Хьюго только кивает. Воспоминания уже не отдаются ни болью в сердце, ни тревожным сосущим чувством под ложечкой — кажется, всё давно уже отгорело, а как и когда — он и сам не заметил.
— И вы пережили это, — утвердительно говорит Ван Хеллсинг.
— Многие остаются сиротами в детстве, — возражает Хьюго. — Это не значит, что они не такие, как все.
Ван Хеллсинг садится в постели и берёт его руку своей — сухой и горячей. Пожимает неожиданно крепко и ободряюще.

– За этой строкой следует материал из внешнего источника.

-- ==== Sys2Proof/Machine/Links.lean ====
section
/-! DEFINITION. Bring-up and authentication of tenon links and Ethernet peers (R405–R414, R428), routing of arriving packets
(R415–R423): CAPS, HELLO, PROOF, REFUSE, TIMEOUT, QUARANTINE_RETRY, PHY_TRAINED, TENON_LINK_DOWN, FRAME_RETRY, LINK_RETRAIN,
LINK_CTL_WRITE, ETHERNET_LINK_UP, ETHERNET_LINK_DOWN, WRITE, READ_REQ, READ_RESP, SIGNAL, ACK, ACK_TIMEOUT,
SIG_INDEX_RESERVE. -/

namespace Sys2Proof.Machine

/-! ### LINK_CTL (R406) -/

def linkMode (l : Nat) (w : W64) : Nat := let m := bits w 62 61; if m = 1 && l ≥ 8 then 0 else m
def linkRole (w : W64) : Nat := bits w 60 59
def linkTime (w : W64) : Nat := bits w 58 57
def linkMaxGen (w : W64) : Nat := if bits w 56 55 = 1 then 1 else 2
/-- ASYM_PS, signed. -/
def linkAsym (w : W64) : Int := signed 16 (bits w 47 32)

/-- The link is held down by its control register. -/
def linkHeld (w : W64) : Bool := !bit w 63 || bits w 62 61 == 3 || bits w 60 59 == 3

/-- What a write leaves in LINK_CTL: RETRAIN and the reserved fields read 0 (R6, R7, R406). -/
def linkCtlKept (w : W64) : W64 := w &&& 0xFFC0FFFF00000000

/-! ### Pod-time roles (R433) -/

/-- An announcement heard on a link that this device may follow: master GID and this device's hops to it. -/
def followable (l : Link) : Option (Nat × Nat) :=
  match l.heard with
  | some (m, h, cand, _) =>
    if l.state = 4 && linkTime l.ctl ≥ 2 && h + 1 ≤ 15 && (m ≠ l.partner || cand) then some (m, h + 1) else none
  | none => none

/-- The upstream that R433 chooses: lowest master GID, then fewest hops, then lowest link: (GID, hops, link). -/
def bestUpstream (s : State) : Option (Nat × Nat × Nat) :=
  let all := (upFrom 0 48).filterMap (fun i => (followable (linkOf s i)).map (fun x => (x.1, x.2, i)))
  (sortBy (fun (a b : Nat × Nat × Nat) =>
    decide (a.1 < b.1) || (decide (a.1 = b.1) && (decide (a.2.1 < b.2.1) || (decide (a.2.1 = b.2.1) && decide (a.2.2 ≤ b.2.2))))) all).head?

/-- This device may be the pod time master and no lower candidate is heard. -/
def isMaster (s : State) : Bool :=
  bit s.net.podCtl 63 && (match bestUpstream s with
    | some (g, _, _) => decide (s.net.gid < g)
    | none => true)

/-- In AUTO, a link sends time when this device is nearer the master than the partner (R433). -/
def autoSends (master : Option (Nat × Nat)) (l : Link) : Bool :=
  match l.heard, master with
  | none, _ => true
  | some _, none => false
  | some (m, h, _, _), some (g, hops) => decide (g < m) || (decide (g = m) && decide (hops < h))

/-- TIME_ROLE of a link (R406, R433). -/
def timeRoleOf (master : Option (Nat × Nat)) (up : Option Nat) (i : Nat) (l : Link) : Nat :=
  if l.state ≠ 4 then 0
  else
    let receives := if up = some i then 2 else 3
    match linkTime l.ctl with
    | 0 => 0
    | 1 => 1
    | 2 => receives
    | _ => if up ≠ some i && autoSends master l then 1 else receives

/-- Master, upstream and roles from what the links have heard (R433); without a master LOCKED is clear. -/
def resolvePod (s : State) : State :=
  let best := bestUpstream s
  let me := isMaster s
  let master := if me then some (s.net.gid, 0) else best.map (fun x => (x.1, x.2.1))
  let up := if me then none else best.map (fun x => x.2.2)
  { s with net := { s.net with
      master := me
      masterGid := (master.map (fun x => x.1)).getD 0
      hops := (master.map (fun x => x.2)).getD 0
      upstream := up.getD 0xFF
      locked := s.net.locked && up.isSome
      good := if up = (if s.net.upstream = 0xFF then none else some s.net.upstream) then s.net.good else 0
      links := (upFrom 0 48).foldl (fun ls i => tmod {} ls i (fun l => { l with timeRole := timeRoleOf master up i l })) s.net.links } }

/-! ### Ends: links 0–47, and 48 + 1,024 × port + entry for an Ethernet peer -/

def peerOf (s : State) (k : Nat) : Peer := tget {} s.net.peers k
def modPeer (s : State) (k : Nat) (f : Peer → Peer) : State :=
  { s with net := { s.net with peers := tmod {} s.net.peers k f } }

— Не значит. Но что-то настолько сильное… оно навсегда меняет нас. Боль, горечь, разочарование, смерть — ничто из этого не проходит бесследно. Я врач, Хьюго, как вы знаете, и когда-то давно, когда я был ненамного старше вас, мне хотелось изобрести лекарство от панциря, которым покрываются наши сердца, когда происходит что-нибудь очень плохое.
Хьюго тяжело сглатывает — наверное, от прилипчивого запаха лаванды и сердечных капель, больше не от чего.
— А теперь не хочется? — неожиданно спрашивает он. — Такое лекарство пользовалось бы успехом.
«По крайней мере, у меня», — так и не добавляет он.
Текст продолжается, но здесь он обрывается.